# How To Bend A Heavy Duty L Bracket?



## joecaption (Nov 30, 2011)

Got a picture?
What's it going to be used for?
How thick is it really? And what's it made of? Heavy duty to you may not be the same thing as HD to me.


----------



## jmsheldon (Feb 22, 2013)

The one I need to bend is 1-1/8" thick. The ones that I need to open up the holes of are 1-1/4" thick.


----------



## hand drive (Apr 21, 2012)

1 1/8" thick metal would need an entire high rise building to sit on it to bend it. do you know a metal shop that can make the bracket that you need?


----------



## joecaption (Nov 30, 2011)

If those sizes are right that sure would be heavy duty.
I see no way a DIY is going to be bending that, even if you did there would be what's called elastic deformation. Which just means it would be no good once bent.
If I had to do this I would just have any machine shop make one up for me.
They can use a milling machine to mill the 22-1/2 deg angles or cut the plate on a horizontal band saw, dill the holes on a milling machine and weld the two plates together.


----------



## Fix'n it (Mar 12, 2012)

i doubt they are over 1" thick. i bet they are over 1" in size. probably 1/16" thick. 

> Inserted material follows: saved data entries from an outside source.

/-! ## The debug port -/

/-- What a read of an aligned word that is admitted answers, and whether with an error response: a register, a word of the boot-flash window
(R620), a word of DRAM with the tags of R57, and zero elsewhere (R21). -/
def State.dbgRead (s : State) (a : Nat) : Word × Bool × State :=
  if isRegSpace a then
    match s.windowOffset a with
    | some off =>
      (match s.serveFlash (.master mDBG 0) off a with
      | (true, s) => (word (s.flashRead off 8), false, s)
      | (false, s) => (0, true, s))
    | none =>
      let (w, s) := readPa s (.master mDBG 0) a
      (w, false, s)
  else if backedDram a then (word (s.mem.masterRead a).1, !(s.mem.masterRead a).2, s)
  else (0, true, s)

/-- What a write of the masked bytes of an aligned word that is admitted does. A register takes whole words only. -/
def State.dbgWrite (s : State) (a : Nat) (v : Word) (mask : Nat) : State :=
  if isRegSpace a then
    (if mask = 0xFF ∧ (s.windowOffset a).isNone = true then (writePa s (.master mDBG 0) a v).getD s else s)
  else if backedDram a then
    let (m, ok) := s.mem.masterWrite a v.toNat mask
    if ok then ({ s with mem := m }).lineWritten .dram (lineOf a) none else s
  else s

/-- DBG_ACCESS (R372): the debug port reads or writes an aligned word of memory or of register space. A denied read returns zero, and a
denied write is discarded (R373). -/
def execDbgAccess (write : Bool) (a : Nat) (v : Word) (mask : Nat) (s : State) : Host.Outcome State Fault Refusal :=
  if a % 8 ≠ 0 ∨ 2 ^ 44 ≤ a ∨ 256 ≤ mask ∨ mask = 0 then .refused .illFormed
  else
    let diag := isRegSpace a && (match s.regAtPa (.master mDBG 0) a with
      | some r => diagReg r
      | none => false)
    match s.masterReaches mDBG 0 write a diag with
    | (false, s) => .next (if write then s else s.denyRead mDBG)
    | (true, s) =>
      if write then .next (s.dbgWrite a v mask)
      else
        let (w, err, s) := s.dbgRead a
        .next (s.answerRead w err)

end Sys2Proof.Machine
end

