/-- R496-R499, R504-R508, R513, R518, R524, R525: a packet for another node goes on with one hop less, or is dropped; a request for a plot
that this node does not own is answered NOT_OWNER, and for one it is giving away it waits; a load answers the bytes and the tag of its
words, a store writes them and is acknowledged, and either is denied with the cause it meets; a remote PASS is queued, or answered with
reason 8; a frame lands; a physical access of an ATTACHED peer reads or writes memory; a request at the head of the remote-PASS queue
starts a service, or is answered with its cause. -/
def Obligations.FabricRequestResults : Prop :=
  (∀ (l : Nat) (p : Pkt) (s v : State), l < 12 → pktFits p = true → s.takePkt l p = some v →
    (v.barred l p = true ∨ (p.dst ≠ v.node ∧ p.ttl = 0) ∨ (p.dst ≠ v.node ∧ v.routeLink p.dst p.src p.addr = none) →
      ∃ t, exec (.packetForward l p) s = .next t ∧ t = v.report (176 + 8 * l + 5)) ∧
    (∀ m, v.barred l p = false → p.dst ≠ v.node → p.ttl ≠ 0 → v.routeLink p.dst p.src p.addr = some m →
      ∃ t q, exec (.packetForward l p) s = .next t ∧ t.tx = v.tx ++ [(m, q)] ∧ q.ttl = p.ttl - 1 ∧
        q.dl = (if v.rf (.cdlLctl l) cdlLctl_DIM ≠ v.rf (.cdlLctl m) cdlLctl_DIM then 0
          else if v.rf (.cdlLctl l) cdlLctl_DATELINE = 1 then 1 else p.dl) ∧
        { q with ttl := p.ttl, dl := p.dl } = (if v.linkState m = lsATTACHED then Claims.bare p else p) ∧
        t = { v with tx := t.tx, links := t.links })) ∧
  (∀ (l : Nat) (p : Pkt) (s u : State) (i : Instr),
    (i = .loadPacket l p ∧ Claims.Arrives s pkLOAD l p u ∧ pktBadAccess p = false) ∨
    (i = .storePacket l p ∧ Claims.Arrives s pkSTORE l p u ∧ pktBadAccess p = false ∧ p.payload.length = pktSize p) ∨
    (i = .passPacket l p ∧ Claims.Arrives s pkPASS l p u ∧ p.payload.length = 176) →
    (∀ m, u.fab.migOut = some m → m.plot = plotOf p.addr → 6 ≤ m.step →
      ∃ t, exec i s = .next t ∧ t.fab.migOut = some { m with held := m.held ++ [(l, p)] } ∧ t = { u with fab := t.fab }) ∧
    (u.fab.migOut = none → plotOf p.addr ∉ u.ownMap →
      ∃ t hint, exec i s = .next t ∧ Claims.Sent u t (Claims.nackTo u p 5 0 0 hint) ∧
        (tfind u.forwards (plotOf p.addr) = none → hint = 0) ∧
        (∀ n till, tfind u.forwards (plotOf p.addr) = some (n, till) → u.now < till → hint = n % 1024 + 2 ^ 15))) ∧
  (∀ (l : Nat) (p : Pkt) (s u v : State), Claims.Arrives s pkLOAD l p u → pktBadAccess p = false → u.fab.migOut = none →
    plotOf p.addr ∈ u.ownMap →
    (∀ d, ownerAccess u p false = (.error d, v) → d.reason < 16 → d.cause < 256 → d.oreason < 16 →
      ∃ t, exec (.loadPacket l p) s = .next t ∧ Claims.Sent v t (Claims.nackTo v p d.reason d.cause d.oreason 0)) ∧
    (∀ d, ownerAccess u p false = (.error d, v) → d.reason = 16 →
      ∃ t, exec (.loadPacket l p) s = .next t ∧ t.fab.mvHeld = v.fab.mvHeld ++ [⟨l, p, d.cause, v.now⟩] ∧ t = { v with fab := t.fab }) ∧
    (∀ pa, ownerAccess u p false = (.ok pa, v) → pa < 0x18CCC00000 → pktFlag6 p = false → pktIsCap p = false →
      (v.mem.tag pa = tINT ∨ v.mem.tag pa = tFLT) →
      ∃ t, exec (.loadPacket l p) s = .next t ∧
        Claims.Sent v t (Claims.answerTo v p pkDATA 0 ((List.range (pktSize p)).map (fun i => v.mem.byte (pa + i))) [v.mem.tag pa]))) ∧
  (∀ (l : Nat) (p : Pkt) (s u v : State), Claims.Arrives s pkSTORE l p u → pktBadAccess p = false → p.payload.length = pktSize p →
    u.fab.migOut = none → plotOf p.addr ∈ u.ownMap →
    (∀ d, ownerAccess u p true = (.error d, v) → d.reason < 16 → d.cause < 256 → d.oreason < 16 →
      ∃ t, exec (.storePacket l p) s = .next t ∧ Claims.Sent v t (Claims.nackTo v p d.reason d.cause d.oreason 0)) ∧
    (∀ pa, ownerAccess u p true = (.ok pa, v) → pa < 0x18CCC00000 → pktIsCap p = false →
      let ops := dataOps pa (ofBytes (p.payload.map BitVec.toNat)) (pktSize p) (if pktFlag6 p then tFLT else tINT) 3
      (∀ o, o ∈ ops → storeTagTrap (v.mem.tag o.addr) o.mask 0 p.addr false = none) →
      ∃ t w, exec (.storePacket l p) s = .next t ∧ Claims.Sent w t (Claims.answerTo w p pkACK 1 [] []) ∧
        w = { v with mem := v.mem.applyOps ops, fixed := w.fixed, cores := w.cores })) ∧
  (∀ (l : Nat) (p : Pkt) (s u : State), Claims.Arrives s pkPASS l p u → p.payload.length = 176 → u.fab.migOut = none →
    plotOf p.addr ∈ u.ownMap →
    (u.rf .cdlRpass cdlRpass_EN = 0 ∨ 64 ≤ u.fab.rpq.length →
      ∃ t, exec (.passPacket l p) s = .next t ∧ Claims.Sent u t (Claims.nackTo u p 8 0 0 0)) ∧
    (u.rf .cdlRpass cdlRpass_EN = 1 → u.fab.rpq.length < 64 →
      ∃ t r, exec (.passPacket l p) s = .next t ∧ t.fab.rpq = u.fab.rpq ++ [r] ∧ r.src = p.src ∧ r.reqid = p.reqid ∧ r.addr = p.addr ∧
        r.regs.length = 8 ∧ r.caps.length = 6 ∧ t = { u with fab := t.fab })) ∧
  (∀ (l : Nat) (p : Pkt) (s u : State), Claims.Arrives s pkFRAME l p u →
    let lane := p.arg % 16
    (u.rf (.ingLcfg lane) ingLcfg_EN = 0 ∨ u.rf (.ingLcfg lane) ingLcfg_SRC = 0 ∨ p.payload = [] →
      exec (.frame l p) s = .next (if l < 12 then u.report (176 + 8 * l + 5) else u)) ∧
    (u.rf (.ingLcfg lane) ingLcfg_EN = 1 → u.rf (.ingLcfg lane) ingLcfg_SRC = 1 → p.payload ≠ [] → u.ingOn = true → u.freeSlots ≠ [] →
      ∃ t slot fmt, exec (.frame l p) s = .next t ∧ slot ∈ u.freeSlots ∧ t.slots = u.slots ++ [slot] ∧
        t.parseQ = u.parseQ ++ [(⟨lane, slot, p.src + p.reqid * 2 ^ 16, u.now, fmt, p.payload.map BitVec.toNat⟩ : PFrame)])) ∧
  (∀ (l : Nat) (p : Pkt) (s u : State), Claims.Arrives s pkFRESP l p u → exec (.fresp l p) s = .next u) ∧
  (∀ (l : Nat) (p : Pkt) (s u : State), Claims.Arrives s pkPHYSRD l p u →
    (u.physOk l p = false → exec (.physrd l p) s = .next (if l < 12 then u.report (176 + 8 * l + 5) else u)) ∧
    (∀ v, u.physOk l p = true → u.ridge mFAB 0 false p.addr = (none, v) →
      ∃ t, exec (.physrd l p) s = .next t ∧ Claims.Sent v t (Claims.nackTo v p 6 0 0 0)) ∧
    (∀ b v, u.physOk l p = true → u.ridge mFAB 0 false p.addr = (some b, v) → p.addr < 0x18CCC00000 →
      (∀ a, a ∈ wordsOf p.addr (p.arg + 1) → (v.mem.masterRead a).2 = true) →
      ∃ t, exec (.physrd l p) s = .next t ∧
        Claims.Sent v t (Claims.answerTo v p pkDATA 0 ((List.range (p.arg + 1)).map (fun i =>
          BitVec.ofNat 8 ((v.mem.masterRead ((p.addr + i) / 8 * 8)).1 / 256 ^ ((p.addr + i) % 8) % 256))) []))) ∧
  (∀ (l : Nat) (p : Pkt) (s u : State), Claims.Arrives s pkPHYSWR l p u →
    (u.physOk l p = false ∨ p.payload.length ≠ p.arg + 1 →
      exec (.physwr l p) s = .next (if l < 12 then u.report (176 + 8 * l + 5) else u)) ∧
    (∀ v, u.physOk l p = true → p.payload.length = p.arg + 1 → u.ridge mFAB 0 true p.addr = (none, v) →
      ∃ t, exec (.physwr l p) s = .next t ∧ Claims.Sent v t (Claims.nackTo v p 6 0 0 0)) ∧
    (∀ b v, u.physOk l p = true → p.payload.length = p.arg + 1 → u.ridge mFAB 0 true p.addr = (some b, v) → p.addr < 0x18CCC00000 →
      ∃ t w, exec (.physwr l p) s = .next t ∧ w = { v with mem := w.mem, fixed := w.fixed, cores := w.cores } ∧
        (Claims.Sent w t (Claims.answerTo w p pkACK 1 [] []) ∨ Claims.Sent w t (Claims.nackTo w p 0 ecMC_POISON 0 0)) ∧
        ∀ a, a < p.addr / 8 * 8 ∨ (p.addr + p.arg) / 8 * 8 + 8 ≤ a → v.mem.wf = true → w.mem.byte a = v.mem.byte a)) ∧
  (∀ (k : Nat) (s u : State) (h : HeldWalk) (rest : List HeldWalk) (e : IptEntry), k < 2 → s.fab.mvHeld = h :: rest → e.mv = true →
    (h.since + 20000 > s.now + 40 → probe (s.advanceTo (s.now + 40)) (startEnv s.tableCore 0) h.entry 1 = (.ok e, u) →
      exec (.mvReread 112 k) s = .next u) ∧
    (probe (s.advanceTo (h.since + 20000)) (startEnv s.tableCore 0) h.entry 1 = (.ok e, u) →
      ∃ t, exec (.mvWaitTimeout 112 k) s = .next t ∧
        Claims.Sent { u with fab := { u.fab with mvHeld := u.fab.mvHeld.tail } } t (Claims.nackTo u h.pkt 0 ecWALK_ERROR 4 0))) ∧
  (∀ (s : State) (r : RPReq) (rest : List RPReq) (p : Nat), s.fab.rpq = r :: rest → s.serving = true →
    s.choosePair 128 (s.rf .cdlRpass cdlRpass_PAIRS) false none none = some p →
    let E := startEnv (2 * p) ((s.idleCtx (2 * p)).getD 0)
    s.startWaits 128 E (rpReach s E r) = none →
    let v := (s.startGoes 128).answerLost
    let u : State := { v with fab := { v.fab with rpq := rest }, lastPick := tset s.lastPick 128 p }
    (∀ d v, rpChecks u E r = (.error d, v) →
      ∃ t, exec .remotePassServiceStart s = .next t ∧ (r.gone = true → t = v) ∧
        (r.gone = false → d.reason < 16 → d.cause < 256 → d.oreason < 16 →
          ∃ q : Pkt, q.src = r.src ∧ q.reqid = r.reqid ∧ Claims.Sent v t (Claims.nackTo v q d.reason d.cause d.oreason 0))) ∧
    (∀ g cc sup v w, rpChecks u E r = (.ok (g, cc, sup), v) → rpStart v E r g cc sup = .ok w → w.csTrap (2 * p) (some rtRPSTART) = none →
      ∃ t, exec .remotePassServiceStart s = .next t ∧ t.fab.rpRun = w.fab.rpRun ++ [r] ∧ t = { w with fab := t.fab } ∧
        (t.ctx E.n E.k).tx.service = (if r.ro then 3 else 2) ∧ (t.ctx E.n E.k).tx.req = r.num))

still, your not bending that without some tools. i would cut and weld it, but i have the tools to do that. could also heat and bend, but i have the torches to do that also.


----------



## jmsheldon (Feb 22, 2013)

My bad. That is what the receipt says. I think it is 1/4" and 1/8" thick. Just take a look at these pictures...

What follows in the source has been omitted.